American educator, scientist, mechanic, and YouTube personality (born 1992)

Cody Reeder is an American educator, amateur scientist, mechanic and YouTube personality. He runs the popular YouTube channel Cody'sLab.

==Life==
Reeder was born and raised near Grantsville, Utah, on "an off grid ranch in the west desert".

He has worked as a mechanic, and studied geology at Westminster College and Utah State University, but was later academically suspended due to a low GPA.

== Experiments ==

Having joined YouTube in 2011, Reeder initially began posting videos of his experiments to show to his grandmother: "I would do science experiments all the time anyway ... Then other people started watching them", he explained in a 2017 interview.

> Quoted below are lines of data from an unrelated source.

-- ==== Sys2Proof/Word.lean ====
section
/-! DEFINITION. The word types of the 7320 (00_scope.md "Conventions", R193): bytes and tags of the link,
24-bit audio samples, the 48-bit house counter and the 40-bit frame index. -/

namespace Sys2Proof

/-- A byte of a message, or of a stored group of the delay memory. -/
abbrev Byte := BitVec 8

/-- An audio sample, 24-bit two's complement; silence is 0 (00_scope.md "Samples"). -/
abbrev Sample := BitVec 24

/-- A value of the 48-bit house counter (R1). -/
abbrev Time := BitVec 48

/-- A 40-bit frame index (R2). -/
abbrev FrameIndex := BitVec 40

/-- The state of one channel's weighting filter: two second-order stages in cascade, each with two
state values (R70). The unit of the values is not the spec's: log entry 9. -/
structure FilterState where
  lowCutA : Int
  lowCutB : Int
  shelfA : Int
  shelfB : Int
  deriving DecidableEq, Repr, Inhabited

/-- The coefficients of a second-order stage, b₀ + b₁z⁻¹ + b₂z⁻² over 1 + a₁z⁻¹ + a₂z⁻². -/
structure Stage where
  b0 : Int
  b1 : Int
  b2 : Int
  a1 : Int
  a2 : Int
  deriving DecidableEq, Repr, Inhabited

/-- The coefficients of the weighting filter (R70), each in units of 2⁻ᵇⁱᵗˢ. Log entry 9. -/
structure Weighting where
  bits : Nat
  lowCut : Stage
  shelf : Stage
  deriving DecidableEq, Repr, Inhabited

/-- A coefficient set of an interpolator (R38): for each phase the coefficients of the frames nearest the read position,
the earliest first, in units of 2⁻ᵇⁱᵗˢ. Log entry 10. -/
structure Interpolator where
  bits : Nat
  phases : List (List Int)
  deriving DecidableEq, Repr, Inhabited

end Sys2Proof
end

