/-- An entry of the operation table (R182). -/
structure OpEntry where
  tag : Byte
  concern : Concern
  since : Time
  deriving DecidableEq, Repr, Inhabited

/-- The Link Port (R176 to R192). -/
structure LinkPort where
  highRate : Bool
  receiver : Receiver
  /-- house counter of the latest byte received (R178) -/
  lastByte : Time
  /-- the receive buffer, the oldest frame first -/
  buffer : List Frame
  reply : Option Reply
  /-- the bytes of the frame being sent, start byte and CRC included -/
  sending : Option (List Byte)
  ops : List OpEntry
  completions : List Completion
  crcErrors : Nat
  lengthErrors : Nat
  gapErrors : Nat
  overruns : Nat
  linkErr : Bool
  restarted : Bool
  /-- memory sizing has ended (R191) -/
  sizingEnded : Bool
  /-- the seven flags that the latest READ_STATUS found, as a status summary byte: R189 has its report give them and
  R198's layout, which the report's bytes follow, has no byte for them (model's own, log entry 23) -/
  statusFlags : Option Byte
  deriving DecidableEq, Repr, Inhabited

/-! ## Egress lanes -/

/-- What the four egress lanes sent in the latest house sample formed (R148): the 64 slots, the block-start marker
and the status bit. -/
structure EgressOut where
  slots : Vector Sample 64
  marker : Bool
  status : Bool
  deriving DecidableEq, Repr

/-! ## The whole part -/

/-- The 7320, and the queue of the commands that wait to be taken. -/
structure State where
  /-- the commands that wait, the next at the head (model's own) -/
  pending : List Instr
  /-- the house counter (R1) -/
  counter : Time
  tb : Timebase
  lanes : Vector Lane 4
  programs : Vector (Option Program) 16
  claims : Vector (Option Claim) 64
  pool : Pool
  /-- the attached DRAM: address and byte, addresses rising, no entry equal to what zero-fill leaves there -/
  dram : List Host.Cell
  /-- model's own: the DRAM cells that have failed and the byte each reads as. Log entry 18. -/
  stuck : List Host.Cell
  alarm : AlarmUnit
  link : LinkPort
  egress : EgressOut
  deriving DecidableEq, Repr

/-! ## Reset values -/

/-- A reference input after power-on (R15). -/
def RefState.reset : RefState :=
  { present := false, lastPulse := none, lastValid := none, validRun := 0, markerSeen := false, cadenceCount := 0,
    counting := false }

/-- The timebase after power-on (R2, R15). -/
def Timebase.reset : Timebase :=
  { frameIndex := 0, frameStart := 0, frameLen := 1920, cadence := 0, nextCadenceZero := false, rate := .r25,
    pendingRate := none, preference := .a, revertive := true, holdCode := 50, refA := .reset, refB := .reset,
    selection := .free, holdSince := none, revertSince := none, realign := false, schedule := [] }

/-- A lane after power-on (R48). -/
def Lane.reset : Lane :=
  { enabled := false, oneShot := false, holdCode := 50, state := .dark, clockPresent := false, lastStart := none,
    startsNow := 0, cls := none, store := [], pipe := [], fillQ := 0, rho := 16777216, rhoInt := 16777216, lockRun := 0,
    pinRun := 0, latency32 := 3072, inUse := 96, slipCount := 0, slip := ⟨96, .steady, 96⟩,
    entryFade := ⟨96, .steady, 96⟩, admission := false, keptBlock := none, blockReady := false,
    partialBlock := none, windowStart := 0, windowCount := 0, lastWindow := none, holdSince := 0,
    returnStart := none, controlTaken := false }

/-- The pool while the DRAM is being sized (R106): nothing is known of it yet. -/
def Pool.reset : Pool :=
  { device := .none, sized := 0, free := [], retired := [], window := [], fill := [], fillSince := 0, check := none,
    testRun := 0, readErrors := 0 }

/-- One row of R154's table of defaults. -/
def KindSettings.default (priority : Nat) (raise : Byte) (level : Int) (count : Nat) : KindSettings :=
  { mode := .report, priority := priority, raiseCode := raise, clearCode := 50, retryCode := 150, level := level,
    count := count }

/-- The kinds after power-on (R154), in kind-number order. -/
def kindDefaults : Vector KindSettings 13 :=
  #v[.default 1 0 0 0, .default 2 0 0 0, .default 5 0 0 0, .default 4 0 0 0, .default 2 110 (-600) 0,
     .default 3 0 (-1) 3, .default 5 150 0 0, .default 6 0 0 0, .default 4 0 0 0, .default 1 0 0 0,
     .default 0 0 0 0, .default 6 0 0 0, .default 3 0 0 0]

/-- A point after power-on (R175). -/
def Point.reset : Point :=
  { raw := false, lastRaw := none, lastEvent := none, since := 0, filtered := false, ann := .quiet, applied := false, raiseCount := 0,
    lastRise := none, lastChange := none }

/-- A summary output after power-on (R170). -/
def Summary.reset : Summary :=
  { kinds := 0, ceiling := 7, anyActive := true, activeLow := false, enabled := false }

/-- A contact input after power-on (R172). -/
def Contact.reset : Contact :=
  { function := .none, activeLow := false, programs := 0, edge := false, lastReading := none, level := false }

/-- The Alarm Unit after power-on (R175): REF_LOSS (point 112) has its raw condition present (R8). -/
def AlarmUnit.reset : AlarmUnit :=
  { kinds := kindDefaults
    points := (Vector.replicate 118 Point.reset).set 112 { Point.reset with raw := true }
    notices := [], summaries := Vector.replicate 4 Summary.reset, contacts := Vector.replicate 4 Contact.reset
    pins := 0, silenceLevel := -600, boundaryTaken := false }

/-- The Link Port after power-on (R192), the link rate strap standing low (log entry 7). -/
def LinkPort.reset : LinkPort :=
  { highRate := false, receiver := .hunt, lastByte := 0, buffer := [], reply := none, sending := none, ops := [],
    completions := [], crcErrors := 0, lengthErrors := 0, gapErrors := 0, overruns := 0, linkErr := false,
    restarted := true, sizingEnded := false, statusFlags := none }

/-- The egress lanes after power-on: silence on every slot (R148). -/
def EgressOut.reset : EgressOut :=
  { slots := Vector.replicate 64 0, marker := false, status := false }
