-- ==== Sys2Proof/Machine/Output.lean ====
section
/-! DEFINITION. The Output Stage's work on one program (chapters 5.4 and 8): the output index, the gain schedule,
the total output gain and its ramp, the mute fade and the output sample. -/

namespace Sys2Proof.Machine

/-! ## Output index (R97) -/

/-- The current line delay: the whole part of D_cur, or 0 while delay bypass is IN_EFFECT. -/
def Program.lineDelay (p : Program) : Nat := if p.align.bypass = .inEffect then 0 else p.align.cur / 65536

/-- The program's output index: the house counter minus the current line delay, modulo 2⁴⁸ where the counter is less than
the line delay (log entry 53). -/
def Program.outputIndex (now : Time) (p : Program) : Time := now - BitVec.ofNat 48 p.lineDelay

/-- Whether an index is not greater than another on the 48-bit count of house samples (log entry 20). -/
def reached (due out : Time) : Bool := !(out - due).msb

/-! ## Total output gain and ramp (R141 to R143) -/

/-- The ramp multiplier of the house sample in progress (R143). -/
def OutStage.multiplier (o : OutStage) : Nat :=
  if o.rampStep = 0 then o.rampTarget
  else
    ((o.rampStart : Int) + roundDiv (((o.rampTarget : Int) - o.rampStart) * (min o.rampStep 480 : Nat)) 480).toNat

/-- R141, R143: the total output gain worked out again; a total different from the one held starts a ramp from the
multiplier used for the house sample before. -/
def Program.retotal (p : Program) : Program :=
  let sum := p.out.applied + p.corr.settings.manualTrim + p.out.pad
  let total := clampInt (-600) 200 sum
  let o := { p.out with total := total, gainHeld := decide (sum ≠ total) }
  if total = p.out.total then { p with out := o }
  else { p with out := { o with rampStart := p.out.multUsed, rampTarget := gainNumber 20 total, rampStep := 1 } }

/-- The applied gain takes a value (R98 to R100). -/
def Program.setApplied (v : Int) (p : Program) : Program := { p with out := { p.out with applied := v } }.retotal

/-- The safety pad takes a value (R146). -/
def Program.setPad (v : Int) (p : Program) : Program := { p with out := { p.out with pad := v } }.retotal

/-- The ramp one house sample on. -/
def OutStage.rampTick (o : OutStage) : OutStage :=
  if o.rampStep = 0 then o else { o with rampStep := min 481 (o.rampStep + 1) }

/-- R143: the ramp, past its 480th step, is steady at its target. -/
def Program.rampEnd (p : Program) : Program :=
  if 480 < p.out.rampStep then { p with out := { p.out with rampStep := 0 } } else p

/-! ## Gain schedule (R98 to R102) -/

/-- R100, R101: every held entry that the output index has reached is applied, the oldest first. -/
def Program.applyDue (now : Time) (p : Program) : Program :=
  let done := p.out.schedule.takeWhile fun e => reached e.due (p.outputIndex now)
  match done.getLast? with
  | none => p
  | some e =>
    { p with out := { p.out with schedule := p.out.schedule.drop done.length } }.setApplied e.value

/-- R99: a full schedule applies its oldest entry at once. -/
def Program.makeRoom (p : Program) : Program :=
  match p.out.schedule with
  | e :: rest =>
    if 128 ≤ p.out.schedule.length then { p with out := { p.out with schedule := rest } }.setApplied e.value else p
  | [] => p

/-- The due index of an entry posted now (R98, steps 1 to 3), modulo 2⁴⁸ (log entry 53). -/
def Program.postDue (now : Time) (p : Program) : Time :=
  let due := now - BitVec.ofNat 48 (min p.lineDelay p.corr.settings.lookAhead)
  match p.out.schedule.getLast? with
  | some e => if reached e.due due then due else e.due
  | none => due

/-- R98: the correction posts a change of g at the end of block k. -/
def Program.post (now : Time) (block : Nat) (p : Program) : Program :=
  let newest := ((p.out.schedule.getLast?).map GainEntry.value).getD p.out.applied
  if p.corr.gain = newest then p
  else
    let due := p.postDue now
    if reached due (p.outputIndex now) then p.setApplied p.corr.gain
    else
      let q := p.makeRoom
      { q with out := { q.out with schedule := q.out.schedule ++ [⟨block, p.corr.gain, due⟩] } }

/-! ## Mute (R144) -/

/-- R144: the program takes the mute flag; a change turns the mute fade. -/
def Program.mute (flag : Bool) (p : Program) : Program :=
  if p.out.muted = flag then p
  else
    { p with out :=
      { p.out with muted := flag, muteFade := p.out.muteFade.turn 480 (if flag then .falling else .rising) } }

/-- R144: the mute fade has reached 0 or full level and stays there. -/
def Program.muteEnd (p : Program) : Program :=
  if (p.out.muteFade.dir = .falling ∧ p.out.muteFade.level = 0)
      ∨ (p.out.muteFade.dir = .rising ∧ p.out.muteFade.level = 480) then
    { p with out := { p.out with muteFade := p.out.muteFade.rest } }
  else p

/-! ## The output sample (R145, R147) -/

/-- The exact product of a delayed sample and the program's four gains, rounded once, before it is held. The gains
are level/480 three times and the ramp multiplier in units of 2⁻²⁰. -/
def Program.product (p : Program) (x : Sample) : Int :=
  roundDiv (x.toInt * p.align.fade.level * p.out.multiplier * p.onAir.level * p.out.muteFade.level)
    (480 * 480 * 480 * 2 ^ 20)

/-- The output sample: the product held within [−1, 1 − 2⁻²³]. -/
def Program.outputSample (p : Program) (x : Sample) : Sample := holdSample (p.product x)

/-- Whether the product lies outside the range before holding. -/
def Program.saturates (p : Program) (x : Sample) : Bool :=
  decide (p.product x < -8388608) || decide (8388607 < p.product x)

/-- R147: the over threshold of an over level. -/
def overThreshold (level : Int) : Nat := min 8388607 (gainNumber 23 level)

/-- R145, R147: a channel's output sample of this house sample, its saturation count and its over run. -/
def Channel.formOutput (p : Program) (threshold count : Nat) (ch : Channel) : Channel :=
  let y := p.outputSample ch.delayed
  let isOver := decide (p.state = .running) && decide (threshold ≤ magnitude y)
  let run := if isOver then ch.overRun + 1 else 0
  { ch with
    output := y
    satCount := if p.saturates ch.delayed then holdAt (2 ^ 32 - 1) (ch.satCount + 1) else ch.satCount
    overRun := run
    overDue := isOver && decide (count ≤ run) }

/-- The outputs of a program in STANDBY or RUNNING; a program in PREPARING forms none. -/
def Program.formOutputs (threshold count : Nat) (p : Program) : Program :=
  if p.state = .preparing then p
  else { p with channels := p.channels.map (Channel.formOutput p threshold count) }

end Sys2Proof.Machine
end

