/-! ## Alarm Unit -/

/-- The alarm boundary (R157 to R160, R164, R171) is a house sample whose counter is a multiple of 480, and is taken
once. A program's silence run counts up where its interval's peak lies below the silence level and its interval lay in
STANDBY or RUNNING, is 0 where such an interval's peak reaches the level, and stands where the interval did not lie
wholly in those states; the peak starts again (R86). Every contact input whose reading stands twice takes it as its
level. An INTEGRATION_RESET input that becomes active resets the integration of the programs it covers (R84); an ALARM
input whose level changes is an event of its EXTERNAL point with sense EDGE, where it becomes active, and its raw
condition with sense LEVEL (R171). Then each of the 118 points is judged, a program's PROG_SILENCE with its new
condition: what the judgement of a point does is EVENT_POINT_REST, FILTER_RISE, FILTER_FALL and RETRY_EXPIRY of it, in
that order. -/
def Obligations.AlarmBoundariesJudgeEveryPoint : Prop :=
  (∀ s : State, (s.counter.toNat % 480 ≠ 0 ∨ s.alarm.boundaryTaken = true) → exec .alarmBoundary s = .next s)
  ∧ ∀ s : State, s.Shown → s.counter.toNat % 480 = 0 → s.alarm.boundaryTaken = false →
    ∃ t : State, exec .alarmBoundary s = .next t ∧ KeepsOutside s t ∧ t.link = s.link
    ∧ t.alarm.boundaryTaken = true ∧ t.alarm.kinds = s.alarm.kinds ∧ t.alarm.summaries = s.alarm.summaries
    ∧ t.alarm.pins = s.alarm.pins ∧ t.alarm.silenceLevel = s.alarm.silenceLevel
    ∧ (∀ c : Fin 4,
        let r := s.alarm.pins.getLsbD c.val != (s.alarm.contact c).activeLow
        t.alarm.contact c = { s.alarm.contact c with
          lastReading := some r
          level := if (s.alarm.contact c).lastReading = some r then r else (s.alarm.contact c).level })
    ∧ (∀ pt : Fin 118, (pt.val < 16 ∨ pt.val = 112 ∨ pt.val = 113) →
        t.alarm.point pt = (s.alarm.judge s.counter pt).point pt)
    ∧ (∀ c : Fin 4,
        let x := s.alarm.contact c
        let changed := x.function = .alarm ∧ (t.alarm.contact c).level ≠ x.level
        let pt := externalPoint c
        let judged := fun a : AlarmUnit => t.alarm.point pt = (a.judge s.counter pt).point pt
        (¬changed → judged s.alarm)
        ∧ (changed → x.edge = false → judged (s.alarm.handRaw s.counter pt (t.alarm.contact c).level))
        ∧ (changed → x.edge = true → (t.alarm.contact c).level = true → judged (s.alarm.event s.counter pt))
        ∧ (changed → x.edge = true → (t.alarm.contact c).level = false → judged s.alarm))
    ∧ (∀ (a : AlarmUnit) (pt : Fin 118), a.boundaryTaken = false →
        execAll [.eventPointRest pt, .filterRise pt, .filterFall pt, .retryExpiry pt] { s with alarm := a }
          = .next { s with alarm := a.judge s.counter pt })
    ∧ (∀ (p : Fin 16) (k : Fin 6), (s.program p = none ∨ k ≠ 0) →
        t.alarm.point (progPoint k p) = (s.alarm.judge s.counter (progPoint k p)).point (progPoint k p))
    ∧ (∀ p, s.program p = none → t.program p = none)
    ∧ ∀ (p : Fin 16) (x : Program), s.program p = some x →
        let run := match x.loud.standbyAt with
          | some v =>
            if 480 ≤ since s.counter v then
              (if belowLevel x.loud.peak s.alarm.silenceLevel then min 65535 (x.loud.silentRun + 1) else 0)
            else x.loud.silentRun
          | none => x.loud.silentRun
        let l := { x.loud with silentRun := run, peak := 0 }
        let reset := ∃ c : Fin 4, (s.alarm.contact c).function = .integrationReset
          ∧ (s.alarm.contact c).programs.getLsbD p.val = true ∧ (s.alarm.contact c).level = false
          ∧ (t.alarm.contact c).level = true
        (¬reset → t.program p = some { x with loud := l })
        ∧ (reset → t.program p = some { x with loud :=
            { l with hist := [], integrated := none, count := 0, gatedCount := 0, gate := none, start := s.counter } })
        ∧ t.alarm.point (progPoint 0 p)
            = ((s.alarm.handRaw s.counter (progPoint 0 p) (decide (1 ≤ run))).judge s.counter (progPoint 0 p)).point
                (progPoint 0 p)
/-- The four steps of a point at an alarm boundary (R158 to R161, R163, R164), each taken where it is due and nothing
where it is not, nor at any other house sample nor once the boundary has been taken: an event point goes to rest more
than 480 house samples after its event; a state point present for its raise time rises, ACTIVE_UNACK, with its raise
count up by one and its protection applied where the kind is in a protect mode and has an action; a point absent for its
clear time falls, an event point's counted from its latest event (from the raw condition's change where it has none
yet, the model's choice, log entry 45); a retry takes the protection away. Code 255 does not run out (R153). Nothing but
the point and the notice queue changes. An event (R158, R160, R163) makes an event point's raw condition present, and
outside OFF its filtered condition rises at once, or where it stands already a raw condition that was absent applies the
protection again. -/
def Obligations.PointsRestRiseFallAndRetry : Prop :=
  (∀ (s : State) (pt : Fin 118), (s.counter.toNat % 480 ≠ 0 ∨ s.alarm.boundaryTaken = true) →
    exec (.eventPointRest pt) s = .next s ∧ exec (.filterRise pt) s = .next s ∧ exec (.filterFall pt) s = .next s
      ∧ exec (.retryExpiry pt) s = .next s)
  ∧ (∀ (s : State) (pt : Fin 118), s.counter.toNat % 480 = 0 → s.alarm.boundaryTaken = false →
    let a := s.alarm
    let x := a.point pt
    let k := a.settingsOf pt
    let expired := fun (code : Byte) (from_ : Time) => ∃ n, intervalSamples code = some n ∧ n ≤ since s.counter from_
    let goes := fun (c : Instr) (y : Point) => ∃ t : State, exec c s = .next t ∧ OnlyPoints s t
      ∧ (∀ q, q ≠ pt → t.alarm.point q = a.point q)
      ∧ t.alarm.point pt = { y with
          lastChange := if y.ann = x.ann ∧ y.applied = x.applied then x.lastChange else some s.counter }
      ∧ (y.ann ≠ x.ann ∨ y.applied ≠ x.applied → t.alarm.notices.any (fun n => n.point == pt) = true)
    (∀ e, a.isEventPoint pt = true → x.raw = true → x.lastEvent = some e →
      (480 < since s.counter e → goes (.eventPointRest pt)
        { x with raw := false, lastRaw := some s.counter, since := s.counter })
      ∧ (since s.counter e ≤ 480 → exec (.eventPointRest pt) s = .next s))
    ∧ ((a.isEventPoint pt = false ∨ x.raw = false) → exec (.eventPointRest pt) s = .next s)
    ∧ (a.isEventPoint pt = false → k.mode ≠ .off → x.filtered = false → x.raw = true →
      (expired k.raiseCode x.since → goes (.filterRise pt) { x with
        filtered := true, ann := .activeUnack, raiseCount := min 65535 (x.raiseCount + 1), lastRise := some s.counter
        applied := x.applied || a.mayProtect pt })
      ∧ (¬ expired k.raiseCode x.since → exec (.filterRise pt) s = .next s))
    ∧ ((a.isEventPoint pt = true ∨ k.mode = .off ∨ x.filtered = true ∨ x.raw = false) →
      exec (.filterRise pt) s = .next s)
    ∧ (k.mode ≠ .off → x.filtered = true → x.raw = false →
      let from_ := if a.isEventPoint pt = true then x.lastEvent.getD x.since else x.since
      (expired k.clearCode from_ → goes (.filterFall pt) { x with
        filtered := false
        ann := match x.ann with
          | .activeUnack => .returnedUnack
          | .activeAck => .quiet
          | .quiet => .quiet
          | .returnedUnack => .returnedUnack })
      ∧ (¬ expired k.clearCode from_ → exec (.filterFall pt) s = .next s))
    ∧ ((k.mode = .off ∨ x.filtered = false ∨ x.raw = true) → exec (.filterFall pt) s = .next s)
    ∧ (k.mode = .protectRetry → x.applied = true → x.raw = false →
      (expired k.retryCode x.since → goes (.retryExpiry pt) { x with applied := false })
      ∧ (¬ expired k.retryCode x.since → exec (.retryExpiry pt) s = .next s))
    ∧ ((k.mode ≠ .protectRetry ∨ x.applied = false ∨ x.raw = true) → exec (.retryExpiry pt) s = .next s))
  ∧ ∀ (now : Time) (pt : Fin 118) (a : AlarmUnit),
    let x := a.point pt
    let e := a.event now pt
    let base := { x with
      raw := true, lastEvent := some now, lastRaw := if x.raw then x.lastRaw else some now
      since := if x.raw then x.since else now }
    let protection := x.applied || a.mayProtect pt
    KeepsSettings a e ∧ (∀ q, q ≠ pt → e.point q = a.point q)
    ∧ (((a.settingsOf pt).mode = .off ∨ (x.filtered = true ∧ x.raw = true)) → e = a.setPoint pt base)
    ∧ ((a.settingsOf pt).mode ≠ .off → x.filtered = false →
        e.point pt = { base with
          filtered := true, ann := .activeUnack, raiseCount := min 65535 (x.raiseCount + 1), lastRise := some now
          applied := protection
          lastChange := if x.ann = .activeUnack ∧ x.applied = protection then x.lastChange else some now }
        ∧ (x.ann ≠ .activeUnack ∨ x.applied ≠ protection → e.notices.any (fun n => n.point == pt) = true))
    ∧ ((a.settingsOf pt).mode ≠ .off → x.filtered = true → x.raw = false →
        e.point pt = { base with
          applied := protection, lastChange := if x.applied = protection then x.lastChange else some now }
        ∧ (x.applied ≠ protection → e.notices.any (fun n => n.point == pt) = true))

His channel Cody'sLab reached 100,000 subscribers in October 2015. Having not received his silver play button six months later, Reeder celebrated reaching 250,000 subscribers by forging a homemade play button out of genuine silver. He reached 1,000,000 subscribers in early 2017.

Reeder first gained considerable media attention in 2016, after posting a video of himself drinking water containing a small, diluted amount of cyanide. The purpose was to prove how the dosage defines toxicity. While emphasizing that the amount he consumed (17 mg) was considerably smaller than any lethal dose, Reeder said he did experience certain symptoms of the toxin such as rapid breathing. This video, among others, has since been removed from his channel. Similar experiments however, such as him drinking heavy water, "hydric acid" (tongue-in-cheek), and breathing in all the noble gases, remain available as of August 2026.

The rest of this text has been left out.